• Instructions to follow: Everything from the line containing "exact count_congr fun" to the final line of the records below should be given again exactly, and nothing else.

******

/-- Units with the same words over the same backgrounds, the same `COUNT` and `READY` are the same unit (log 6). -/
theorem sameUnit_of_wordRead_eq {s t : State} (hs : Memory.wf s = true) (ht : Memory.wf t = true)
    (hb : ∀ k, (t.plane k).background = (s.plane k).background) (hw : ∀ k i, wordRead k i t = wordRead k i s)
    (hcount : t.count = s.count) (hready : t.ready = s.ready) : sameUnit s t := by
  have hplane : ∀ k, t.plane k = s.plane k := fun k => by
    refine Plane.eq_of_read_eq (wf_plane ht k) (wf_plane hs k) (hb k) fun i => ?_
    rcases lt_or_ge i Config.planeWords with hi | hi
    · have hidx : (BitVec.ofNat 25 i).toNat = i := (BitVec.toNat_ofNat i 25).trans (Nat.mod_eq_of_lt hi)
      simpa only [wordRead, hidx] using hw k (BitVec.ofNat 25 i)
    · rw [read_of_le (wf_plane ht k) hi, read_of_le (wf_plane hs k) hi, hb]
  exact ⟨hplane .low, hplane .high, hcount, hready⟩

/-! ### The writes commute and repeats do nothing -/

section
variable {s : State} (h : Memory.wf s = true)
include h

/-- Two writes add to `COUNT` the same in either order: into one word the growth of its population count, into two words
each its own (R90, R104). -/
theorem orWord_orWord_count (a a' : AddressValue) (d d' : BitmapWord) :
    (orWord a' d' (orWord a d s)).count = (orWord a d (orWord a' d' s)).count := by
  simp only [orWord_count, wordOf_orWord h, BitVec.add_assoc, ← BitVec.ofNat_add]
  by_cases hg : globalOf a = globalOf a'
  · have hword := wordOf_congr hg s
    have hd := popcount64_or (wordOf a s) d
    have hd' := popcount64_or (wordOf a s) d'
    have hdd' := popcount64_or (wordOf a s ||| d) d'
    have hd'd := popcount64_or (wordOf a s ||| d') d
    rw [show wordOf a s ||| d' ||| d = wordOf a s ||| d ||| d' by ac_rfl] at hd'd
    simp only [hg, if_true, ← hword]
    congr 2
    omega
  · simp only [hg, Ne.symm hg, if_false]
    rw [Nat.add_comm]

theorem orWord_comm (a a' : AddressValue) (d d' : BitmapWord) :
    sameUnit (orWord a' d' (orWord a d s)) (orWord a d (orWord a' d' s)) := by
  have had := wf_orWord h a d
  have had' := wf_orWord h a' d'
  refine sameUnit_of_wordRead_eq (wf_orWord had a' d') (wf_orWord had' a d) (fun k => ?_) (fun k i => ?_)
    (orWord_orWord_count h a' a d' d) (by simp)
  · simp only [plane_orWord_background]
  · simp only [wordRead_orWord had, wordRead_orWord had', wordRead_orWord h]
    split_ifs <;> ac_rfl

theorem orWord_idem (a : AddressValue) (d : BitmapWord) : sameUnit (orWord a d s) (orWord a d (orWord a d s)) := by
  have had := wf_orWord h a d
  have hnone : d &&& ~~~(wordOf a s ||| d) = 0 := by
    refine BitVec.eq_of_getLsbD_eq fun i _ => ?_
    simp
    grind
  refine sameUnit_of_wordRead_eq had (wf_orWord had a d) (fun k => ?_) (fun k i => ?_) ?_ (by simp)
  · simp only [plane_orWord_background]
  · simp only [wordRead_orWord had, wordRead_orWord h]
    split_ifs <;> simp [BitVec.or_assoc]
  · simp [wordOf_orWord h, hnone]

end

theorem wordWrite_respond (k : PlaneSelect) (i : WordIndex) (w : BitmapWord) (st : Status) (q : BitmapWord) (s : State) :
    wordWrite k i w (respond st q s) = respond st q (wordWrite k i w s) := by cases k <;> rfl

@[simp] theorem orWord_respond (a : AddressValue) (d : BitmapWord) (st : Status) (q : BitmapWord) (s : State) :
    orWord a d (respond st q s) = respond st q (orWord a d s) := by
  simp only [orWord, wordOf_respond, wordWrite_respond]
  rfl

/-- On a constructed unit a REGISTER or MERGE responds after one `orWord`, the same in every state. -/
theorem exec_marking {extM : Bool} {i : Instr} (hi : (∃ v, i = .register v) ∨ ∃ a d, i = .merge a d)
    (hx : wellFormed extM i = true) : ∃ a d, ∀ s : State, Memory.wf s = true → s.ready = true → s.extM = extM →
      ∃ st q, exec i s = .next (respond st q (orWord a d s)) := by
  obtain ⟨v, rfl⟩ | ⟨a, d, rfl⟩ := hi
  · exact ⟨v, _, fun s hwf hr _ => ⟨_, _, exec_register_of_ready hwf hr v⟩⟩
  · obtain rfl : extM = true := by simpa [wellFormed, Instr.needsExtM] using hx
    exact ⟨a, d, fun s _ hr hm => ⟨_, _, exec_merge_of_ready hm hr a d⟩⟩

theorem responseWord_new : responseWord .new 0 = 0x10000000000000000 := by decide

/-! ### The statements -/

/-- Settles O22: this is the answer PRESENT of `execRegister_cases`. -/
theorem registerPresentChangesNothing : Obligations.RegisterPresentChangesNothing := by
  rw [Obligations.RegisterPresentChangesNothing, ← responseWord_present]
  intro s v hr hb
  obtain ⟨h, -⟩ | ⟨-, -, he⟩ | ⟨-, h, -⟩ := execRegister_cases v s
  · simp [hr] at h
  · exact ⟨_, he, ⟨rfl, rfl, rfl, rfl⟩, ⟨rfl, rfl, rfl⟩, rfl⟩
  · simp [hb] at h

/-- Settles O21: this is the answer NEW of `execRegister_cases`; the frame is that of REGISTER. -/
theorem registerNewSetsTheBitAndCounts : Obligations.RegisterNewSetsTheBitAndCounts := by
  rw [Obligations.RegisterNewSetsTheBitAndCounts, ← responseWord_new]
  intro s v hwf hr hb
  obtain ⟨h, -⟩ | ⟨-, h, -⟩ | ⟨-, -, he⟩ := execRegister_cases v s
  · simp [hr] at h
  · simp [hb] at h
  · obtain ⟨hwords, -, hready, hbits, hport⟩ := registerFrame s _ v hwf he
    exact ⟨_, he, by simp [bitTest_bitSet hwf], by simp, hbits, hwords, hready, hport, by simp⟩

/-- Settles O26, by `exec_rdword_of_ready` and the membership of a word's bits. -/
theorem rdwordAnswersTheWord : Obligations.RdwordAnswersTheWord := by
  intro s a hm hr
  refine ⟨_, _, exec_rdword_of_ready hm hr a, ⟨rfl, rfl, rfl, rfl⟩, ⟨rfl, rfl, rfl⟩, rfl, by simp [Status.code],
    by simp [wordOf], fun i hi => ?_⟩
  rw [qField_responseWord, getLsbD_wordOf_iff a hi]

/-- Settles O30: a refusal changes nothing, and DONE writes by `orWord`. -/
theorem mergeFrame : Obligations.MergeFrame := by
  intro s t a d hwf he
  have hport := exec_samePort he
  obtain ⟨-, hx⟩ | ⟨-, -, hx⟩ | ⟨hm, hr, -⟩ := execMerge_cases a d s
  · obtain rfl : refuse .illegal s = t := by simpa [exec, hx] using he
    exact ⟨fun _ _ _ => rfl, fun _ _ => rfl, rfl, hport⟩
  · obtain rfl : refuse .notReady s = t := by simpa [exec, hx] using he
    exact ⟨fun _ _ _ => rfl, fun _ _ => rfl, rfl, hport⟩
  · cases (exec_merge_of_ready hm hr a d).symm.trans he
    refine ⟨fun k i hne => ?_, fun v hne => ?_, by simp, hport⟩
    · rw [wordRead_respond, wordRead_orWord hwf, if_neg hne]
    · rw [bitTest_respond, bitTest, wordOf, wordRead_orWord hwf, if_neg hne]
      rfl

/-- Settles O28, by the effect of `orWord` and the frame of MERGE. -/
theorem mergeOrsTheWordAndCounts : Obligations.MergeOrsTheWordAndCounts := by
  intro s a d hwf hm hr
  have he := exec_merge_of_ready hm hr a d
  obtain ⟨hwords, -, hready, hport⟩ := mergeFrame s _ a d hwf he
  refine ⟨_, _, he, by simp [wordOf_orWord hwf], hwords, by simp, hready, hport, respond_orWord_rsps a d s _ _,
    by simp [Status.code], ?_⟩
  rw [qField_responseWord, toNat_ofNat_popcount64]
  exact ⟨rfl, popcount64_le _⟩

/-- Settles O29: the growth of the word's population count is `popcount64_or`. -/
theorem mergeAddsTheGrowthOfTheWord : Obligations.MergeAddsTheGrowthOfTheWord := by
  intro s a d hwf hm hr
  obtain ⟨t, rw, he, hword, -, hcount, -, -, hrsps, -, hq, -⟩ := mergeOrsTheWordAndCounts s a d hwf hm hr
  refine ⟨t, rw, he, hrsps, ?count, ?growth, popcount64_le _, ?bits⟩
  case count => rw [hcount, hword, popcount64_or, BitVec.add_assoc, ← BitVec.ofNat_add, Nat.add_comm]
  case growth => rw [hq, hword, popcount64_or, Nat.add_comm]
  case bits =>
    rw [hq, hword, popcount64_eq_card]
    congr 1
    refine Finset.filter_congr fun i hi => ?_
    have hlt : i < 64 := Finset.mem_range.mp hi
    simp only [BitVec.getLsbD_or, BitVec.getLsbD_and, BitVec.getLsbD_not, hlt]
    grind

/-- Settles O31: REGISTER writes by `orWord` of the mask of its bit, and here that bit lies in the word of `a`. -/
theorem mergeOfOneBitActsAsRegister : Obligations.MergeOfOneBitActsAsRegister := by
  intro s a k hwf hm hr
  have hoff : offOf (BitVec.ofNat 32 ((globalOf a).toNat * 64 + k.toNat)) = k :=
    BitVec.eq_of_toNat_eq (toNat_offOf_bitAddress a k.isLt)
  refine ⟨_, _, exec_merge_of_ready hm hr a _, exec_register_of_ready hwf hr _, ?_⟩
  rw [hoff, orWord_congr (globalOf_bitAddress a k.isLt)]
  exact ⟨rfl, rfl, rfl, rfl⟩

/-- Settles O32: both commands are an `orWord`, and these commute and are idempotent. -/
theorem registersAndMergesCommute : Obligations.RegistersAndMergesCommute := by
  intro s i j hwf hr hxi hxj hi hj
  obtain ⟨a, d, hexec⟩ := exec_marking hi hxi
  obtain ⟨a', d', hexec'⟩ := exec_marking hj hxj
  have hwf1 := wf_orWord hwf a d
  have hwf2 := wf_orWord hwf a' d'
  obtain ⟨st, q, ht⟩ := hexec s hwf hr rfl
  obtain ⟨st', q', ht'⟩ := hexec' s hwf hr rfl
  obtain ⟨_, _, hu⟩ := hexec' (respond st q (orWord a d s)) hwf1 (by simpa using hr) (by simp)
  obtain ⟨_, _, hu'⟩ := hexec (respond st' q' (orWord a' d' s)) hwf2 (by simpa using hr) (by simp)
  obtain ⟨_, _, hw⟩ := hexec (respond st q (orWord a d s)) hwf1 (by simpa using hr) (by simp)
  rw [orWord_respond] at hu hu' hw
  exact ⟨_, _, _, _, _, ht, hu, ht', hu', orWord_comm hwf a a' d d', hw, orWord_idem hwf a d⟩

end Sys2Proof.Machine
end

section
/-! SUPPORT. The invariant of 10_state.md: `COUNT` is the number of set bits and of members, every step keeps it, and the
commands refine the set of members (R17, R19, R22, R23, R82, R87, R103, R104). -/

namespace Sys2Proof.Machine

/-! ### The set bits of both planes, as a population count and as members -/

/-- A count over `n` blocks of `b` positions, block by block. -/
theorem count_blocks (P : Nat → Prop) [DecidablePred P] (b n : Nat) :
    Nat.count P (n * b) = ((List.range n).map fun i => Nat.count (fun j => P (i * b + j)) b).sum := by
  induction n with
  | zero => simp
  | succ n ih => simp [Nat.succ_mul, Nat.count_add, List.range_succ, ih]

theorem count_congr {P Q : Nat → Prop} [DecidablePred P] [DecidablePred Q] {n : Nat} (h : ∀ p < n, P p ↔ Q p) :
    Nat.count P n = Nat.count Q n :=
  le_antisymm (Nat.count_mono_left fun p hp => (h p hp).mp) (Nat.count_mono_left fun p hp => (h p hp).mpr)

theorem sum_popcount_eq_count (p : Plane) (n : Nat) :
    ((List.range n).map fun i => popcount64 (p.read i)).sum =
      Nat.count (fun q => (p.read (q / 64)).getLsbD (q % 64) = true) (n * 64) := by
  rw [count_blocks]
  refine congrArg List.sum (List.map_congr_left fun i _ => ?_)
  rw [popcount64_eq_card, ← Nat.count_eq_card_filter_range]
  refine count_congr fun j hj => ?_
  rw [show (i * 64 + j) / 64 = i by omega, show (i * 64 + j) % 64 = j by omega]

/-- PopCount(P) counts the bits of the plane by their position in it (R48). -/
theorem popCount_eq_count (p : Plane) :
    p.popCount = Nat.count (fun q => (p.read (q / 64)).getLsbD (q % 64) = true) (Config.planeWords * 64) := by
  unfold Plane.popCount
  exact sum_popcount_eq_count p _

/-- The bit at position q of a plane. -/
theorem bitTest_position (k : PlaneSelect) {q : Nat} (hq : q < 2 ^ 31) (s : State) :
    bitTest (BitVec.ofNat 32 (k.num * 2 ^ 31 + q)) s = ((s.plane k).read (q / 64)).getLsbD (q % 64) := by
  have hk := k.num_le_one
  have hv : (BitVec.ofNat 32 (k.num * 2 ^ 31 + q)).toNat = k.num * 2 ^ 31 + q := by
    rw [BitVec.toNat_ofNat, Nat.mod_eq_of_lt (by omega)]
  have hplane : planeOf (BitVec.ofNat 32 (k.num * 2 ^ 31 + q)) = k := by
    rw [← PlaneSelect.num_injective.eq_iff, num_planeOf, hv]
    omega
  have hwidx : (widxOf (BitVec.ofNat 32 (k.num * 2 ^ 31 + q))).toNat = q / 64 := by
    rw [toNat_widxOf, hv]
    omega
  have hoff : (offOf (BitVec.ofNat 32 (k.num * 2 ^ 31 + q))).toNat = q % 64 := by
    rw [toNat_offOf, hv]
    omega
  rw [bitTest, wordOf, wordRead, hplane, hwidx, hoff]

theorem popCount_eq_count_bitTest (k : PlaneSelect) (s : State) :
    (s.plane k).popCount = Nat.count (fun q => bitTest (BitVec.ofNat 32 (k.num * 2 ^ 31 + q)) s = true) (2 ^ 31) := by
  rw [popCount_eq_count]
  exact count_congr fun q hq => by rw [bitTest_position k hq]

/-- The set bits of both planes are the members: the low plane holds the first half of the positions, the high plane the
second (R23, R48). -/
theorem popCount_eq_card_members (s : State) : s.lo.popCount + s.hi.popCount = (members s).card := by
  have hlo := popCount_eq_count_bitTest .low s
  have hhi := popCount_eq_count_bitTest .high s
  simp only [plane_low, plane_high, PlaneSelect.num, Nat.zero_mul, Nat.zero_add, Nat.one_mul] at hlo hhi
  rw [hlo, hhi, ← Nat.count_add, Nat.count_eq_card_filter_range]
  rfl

******

• Response to this exercise:
  exact count_congr fun q hq => by rw [bitTest_position k hq]

/-- The set bits of both planes are the members: the low plane holds the first half of the positions, the high plane the
second (R23, R48). -/
theorem popCount_eq_card_members (s : State) : s.lo.popCount + s.hi.popCount = (members s).card := by
  have hlo := popCount_eq_count_bitTest .low s
  have hhi := popCount_eq_count_bitTest .high s
  simp only [plane_low, plane_high, PlaneSelect.num, Nat.zero_mul, Nat.zero_add, Nat.one_mul] at hlo hhi
  rw [hlo, hhi, ← Nat.count_add, Nat.count_eq_card_filter_range]
  rfl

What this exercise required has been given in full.